-- ==== Sys2Proof/Machine/FacetLink.lean ====
section
/-! DEFINITION. Facets: modes, roles, exposure tables, cycles and the link state machines (R229, R230, R235, R236, R240 to R242, R247, R248). -/

namespace Sys2Proof.Machine

/-! ### Configuration, lane times and directions -/

/-- An entry of the facet's configuration object (R256). -/
def cfg (s : State) (p sub : Nat) : Nat := ent s (0x3000 + p) sub

def facetMode (s : State) (p : Nat) : Nat := cfg s p 1
def facetRole (s : State) (p : Nat) : Nat := cfg s p 2
def isEther (s : State) (p : Nat) : Bool := facetRole s p == 1

/-- One character of a mode, for mode 5 one octet of a block, in tenths of a nanosecond (R229). -/
def charTime (mode : Nat) : Nat := if mode = 1 then 64 else if mode = 2 then 32 else if mode = 3 then 16 else if mode = 4 then 80 else 8

/-- The timebase in tenths of a nanosecond. -/
def tenths (s : State) : Nat := 10 * s.tb

/-- The line rate of a mode in units of 0.0001 GBd (R229). -/
def lineRate (mode : Nat) : Nat :=
  if mode = 1 then 15625 else if mode = 2 then 31250 else if mode = 3 then 62500 else if mode = 4 then 12500
  else if mode = 5 then 103125 else 0

/-- This end of a relay link leads: the lower chain position (R235, R247); while the peer is not known, or its position is equal and the link
stays in TRAIN, either end may send probes. -/
def relayHead (s : State) (q : Nat) : Bool :=
  let peer := (getFacet s q).train.peer.toNat
  peer == 0xFF || decide (s.chain.getD 0xFF ≤ peer)

def relayTail (s : State) (q : Nat) : Bool :=
  let peer := (getFacet s q).train.peer.toNat
  peer == 0xFF || decide (peer ≤ s.chain.getD 0xFF)

/-- The facet is joined to itself or to its partner inside the device: its lane input is ignored (R235). -/
def isMirror (s : State) (q : Nat) : Bool := facetRole s q == 4 || facetRole s q == 5

/-- The facet acts as head of its segment (R235). -/
def isHead (s : State) (q : Nat) : Bool :=
  match facetRole s q with
  | 2 => true
  | 4 => true
  | 5 => q % 2 == 0
  | 6 => relayHead s q
  | _ => false

/-- The facet acts as tail (R235). -/
def isTail (s : State) (q : Nat) : Bool :=
  match facetRole s q with
  | 3 => true
  | 4 => true
  | 5 => q % 2 == 1
  | 6 => relayTail s q
  | _ => false

/-- The facet sends in slots of this DIR (R240, R242). -/
def ownDir (s : State) (q dir : Nat) : Bool :=
  if isEther s q then dir == 0 else if dir = 0 then isHead s q else isTail s q

/-- The facet receives in slots of this DIR. -/
def rxDir (s : State) (q dir : Nat) : Bool :=
  !isEther s q && (if dir = 0 then isTail s q else isHead s q)

/-! ### Cycles (R242) -/

/-- The number of the cycle at timebase `t`. -/
def cycleNo (x : Expo) (t : Nat) : Nat := (t - x.phase) / x.cycle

> What the task asks
Repeat exactly, and only, the lines from the line with "def lineRate (mode" through the end of the listing above, both ends included.

> Task solution
def lineRate (mode : Nat) : Nat :=
  if mode = 1 then 15625 else if mode = 2 then 31250 else if mode = 3 then 62500 else if mode = 4 then 12500
  else if mode = 5 then 103125 else 0

/-- This end of a relay link leads: the lower chain position (R235, R247); while the peer is not known, or its position is equal and the link
stays in TRAIN, either end may send probes. -/
def relayHead (s : State) (q : Nat) : Bool :=
  let peer := (getFacet s q).train.peer.toNat
  peer == 0xFF || decide (s.chain.getD 0xFF ≤ peer)

def relayTail (s : State) (q : Nat) : Bool :=
  let peer := (getFacet s q).train.peer.toNat
  peer == 0xFF || decide (peer ≤ s.chain.getD 0xFF)

/-- The facet is joined to itself or to its partner inside the device: its lane input is ignored (R235). -/
def isMirror (s : State) (q : Nat) : Bool := facetRole s q == 4 || facetRole s q == 5

/-- The facet acts as head of its segment (R235). -/
def isHead (s : State) (q : Nat) : Bool :=
  match facetRole s q with
  | 2 => true
  | 4 => true
  | 5 => q % 2 == 0
  | 6 => relayHead s q
  | _ => false

/-- The facet acts as tail (R235). -/
def isTail (s : State) (q : Nat) : Bool :=
  match facetRole s q with
  | 3 => true
  | 4 => true
  | 5 => q % 2 == 1
  | 6 => relayTail s q
  | _ => false

/-- The facet sends in slots of this DIR (R240, R242). -/
def ownDir (s : State) (q dir : Nat) : Bool :=
  if isEther s q then dir == 0 else if dir = 0 then isHead s q else isTail s q

/-- The facet receives in slots of this DIR. -/
def rxDir (s : State) (q dir : Nat) : Bool :=
  !isEther s q && (if dir = 0 then isTail s q else isHead s q)

/-! ### Cycles (R242) -/

/-- The number of the cycle at timebase `t`. -/
def cycleNo (x : Expo) (t : Nat) : Nat := (t - x.phase) / x.cycle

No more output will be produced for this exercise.